I've been a New Yorker for 23 years. Today Zohran Mamdani's swearing-in makes this city a real home | Mona Eltahawy
Briefly

I've been a New Yorker for 23 years. Today Zohran Mamdani's swearing-in makes this city a real home | Mona Eltahawy
"On a cold Saturday morning, a little over a week before the New York City mayoral election in November, I was at a park in Queens to speak at a fundraiser for Asiyah Women's Centre, the oldest and largest shelter providing support for American Muslim female victims of domestic violence. Vendors selling everything from chai to embroidered Palestinian handicrafts turned out to support the fundraiser; a DJ blasted music and artists painted children's faces with the colours of Halloween."
"I had not asked him anything about the mayoral race but I knew exactly who he meant, because like Cher, Madonna, Beyonce and Bjork, our mayor-elect is simply Zohran to many of us. And not because we can't pronounce his family name I'm looking at you Andrew Cuomo and all who seem to deliberately mangle Mamdani. In New York City, and everywhere else I've been, 2025 was the year when everybody learned his name."

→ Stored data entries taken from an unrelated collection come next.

-- ==== Sys2Proof/Tests/Slice0.lean ====
section
/-! SUPPORT. Tests: ill-formed terms the checks refuse, words written out from the spec that decode, single steps with the
values of spec/95_test_vectors.md, and for each statement with hypotheses a state that meets them. -/

namespace Sys2Proof.Tests

open Sys2Proof.Machine

/-! ## WellFormed -/

theorem test_wf_read_dummy : (Instr.spiRead 0x012345#24 0x01#8).wellFormed = false := by decide
theorem test_wf_rdsr_dummy : (Instr.spiRdsr 0x80#8).wellFormed = false := by decide
theorem test_wf_rdid_zero0 : (Instr.spiRdid 0x01#8 0x00#8 0x00#8 0x00#8).wellFormed = false := by decide
theorem test_wf_rdid_zero1 : (Instr.spiRdid 0x00#8 0x01#8 0x00#8 0x00#8).wellFormed = false := by decide
theorem test_wf_rdid_dummy : (Instr.spiRdid 0x00#8 0x00#8 0x00#8 0x01#8).wellFormed = false := by decide
theorem test_wf_rdid : (Instr.spiRdid 0x00#8 0x00#8 0xFF#8 0x00#8).wellFormed = true := by decide

/-! ## Decoding: every constructor, by a word written out from 30_encoding R100, R102 and R103 -/

theorem test_decode_reserved : decodeCmd 0x00000000#32 = .reserved := by decide
theorem test_decode_readByte : decodeCmd 0xFFFFFFF1#32 = .readByte := by decide
theorem test_decode_writeByte : decodeCmd 0x00000002#32 = .writeByte := by decide
theorem test_decode_eraseChip : decodeCmd 0x00000003#32 = .eraseChip := by decide
theorem test_decode_eraseSector : decodeCmd 0x00000004#32 = .eraseSector := by decide
theorem test_decode_eraseBlock32 : decodeCmd 0x00000005#32 = .eraseBlock32 := by decide
theorem test_decode_eraseBlock64 : decodeCmd 0x00000006#32 = .eraseBlock64 := by decide
theorem test_decode_readSr : decodeCmd 0x00000007#32 = .readSr := by decide
theorem test_decode_writeSr : decodeCmd 0x00000008#32 = .writeSr := by decide
theorem test_decode_ewsr : decodeCmd 0x00000009#32 = .ewsr := by decide
theorem test_decode_wren : decodeCmd 0x0000000A#32 = .wren := by decide
theorem test_decode_wrdi : decodeCmd 0x0000000B#32 = .wrdi := by decide
theorem test_decode_readId : decodeCmd 0x0000000C#32 = .readId := by decide
theorem test_decode_csAssert : decodeCmd 0x0000000D#32 = .csAssert := by decide
theorem test_decode_csDeassert : decodeCmd 0x0000000E#32 = .csDeassert := by decide
theorem test_decode_xfer : decodeCmd 0x1234560F#32 = .xfer := by decide

/-- A decoded frame as an option, so that `decide` can compare it. -/
def frame (bs : List Byte) : Option Instr := (decodeFrame bs).toOption

theorem test_decode_spiRead :
    frame [0x03#8, 0x01#8, 0x23#8, 0x45#8, 0x00#8] = some (.spiRead 0x012345#24 0x00#8) := by decide
theorem test_decode_spiProgram :
    frame [0x02#8, 0x00#8, 0x01#8, 0x00#8, 0xA5#8] = some (.spiProgram 0x000100#24 0xA5#8) := by decide
theorem test_decode_spiWren : frame [0x06#8] = some .spiWren := by decide
theorem test_decode_spiWrdi : frame [0x04#8] = some .spiWrdi := by decide
theorem test_decode_spiEwsr : frame [0x50#8] = some .spiEwsr := by decide
theorem test_decode_spiWrsr : frame [0x01#8, 0xBC#8] = some (.spiWrsr 0xBC#8) := by decide
theorem test_decode_spiRdsr : frame [0x05#8, 0x00#8] = some (.spiRdsr 0x00#8) := by decide
theorem test_decode_spiRdid :
    frame [0x90#8, 0x00#8, 0x00#8, 0x01#8, 0x00#8] = some (.spiRdid 0x00#8 0x00#8 0x01#8 0x00#8) := by decide
theorem test_decode_spiSectorErase :
    frame [0x20#8, 0x00#8, 0x12#8, 0x34#8] = some (.spiSectorErase 0x001234#24) := by decide
theorem test_decode_spiBlockErase32 :
    frame [0x52#8, 0x01#8, 0x23#8, 0x45#8] = some (.spiBlockErase32 0x012345#24) := by decide
theorem test_decode_spiBlockErase64 :
    frame [0xD8#8, 0x01#8, 0x23#8, 0x45#8] = some (.spiBlockErase64 0x012345#24) := by decide
theorem test_decode_spiChipErase : frame [0x60#8] = some .spiChipErase := by decide

/-- 95_test_vectors T8, T9, V7: frames the device model refuses. -/
theorem test_decode_refused :
    frame [0x9F#8] = none ∧ frame [0x03#8, 0x00#8] = none ∧ frame [0x06#8, 0x00#8] = none := by decide

/-- The opcode table's rows, as the host numbers them. -/
theorem test_tableWord :
    decodeTableWord 32 0xC = some .readId ∧ decodeTableWord 8 0x90 = some (.spiRdid 0x00#8 0x00#8 0x00#8 0x00#8) ∧
      decodeTableWord 8 0xD8 = some (.spiBlockErase64 0x000000#24) := by decide

/-! ## Single steps, with the defaults of spec/95_test_vectors.md

The machine's own environment is opaque, so these run the meanings in an environment of given parameters. -/

/-- An environment: the parameters of spec/95_test_vectors.md, but for a sector of 4 bytes, with a policy, a mode, the
delay of every operation (none: never) and block protection of even addresses. Unlisted array bytes are 0xFF. -/
def envOf (pol : AddrPolicy) (mode : ProgramMode) (delay : Option Nat) : Env where
  p :=
    { flashLog := 21, addrPolicy := pol, sectorLog := 2, fClk := 10000000, sckHalfPred := 1, cshPred := 1
      tCE := { num := 125, denPred := 999 }
      tBE32 := { num := 62, denPred := 999 }
      tBE64 := { num := 62, denPred := 999 }
      tSE := { num := 75, denPred := 999 }
      tBP := { num := 60, denPred := 999999 }
      busyBit := 0, welGap := 0, srWritable := 0xBC#8, wrenEnablesWrsr := true, wrsrClearsWel := true
      programMode := mode, mfrId := 0xBF#8, devId := 0x8E#8, srPowerup := 0x00#8
      protectedRaw := fun _ a => a % 2 == 0
      protectedChipRaw := fun _ => true
      killAddr := 0x000000#24, fcsBase := 0 }
  d :=
    { miso := fun _ => 0x77#8, delay := fun _ => delay, wel := fun _ => true, array := fun _ => 0xFF#8
      lost := fun _ _ => 0x00#8, rdata := fun _ => 0x00000000#32 }

/-- The defaults: REFUSE, AND, and a device that meets every budget. -/
def env : Env := envOf .refuse .andOld (some 500)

On a cold Saturday morning in Queens I spoke at a fundraiser for Asiyah Women's Centre, the oldest and largest shelter supporting American Muslim female victims of domestic violence. Vendors sold chai and embroidered Palestinian handicrafts; a DJ played music and artists painted children's faces for Halloween. I chose a protein-heavy kebab because of my lifting routine and the vendor identified the kebab as one of Zohran's favourites. Zohran became widely known in New York City in 2025 and is commonly called simply Zohran. He is being sworn in on the steps of City Hall with a 40,000-person celebration in Lower Manhattan, marking 2026 as his debut year. I have lived in New York for 23 years, spending 19 of those years in Harlem in a rent-stabilised brownstone apartment.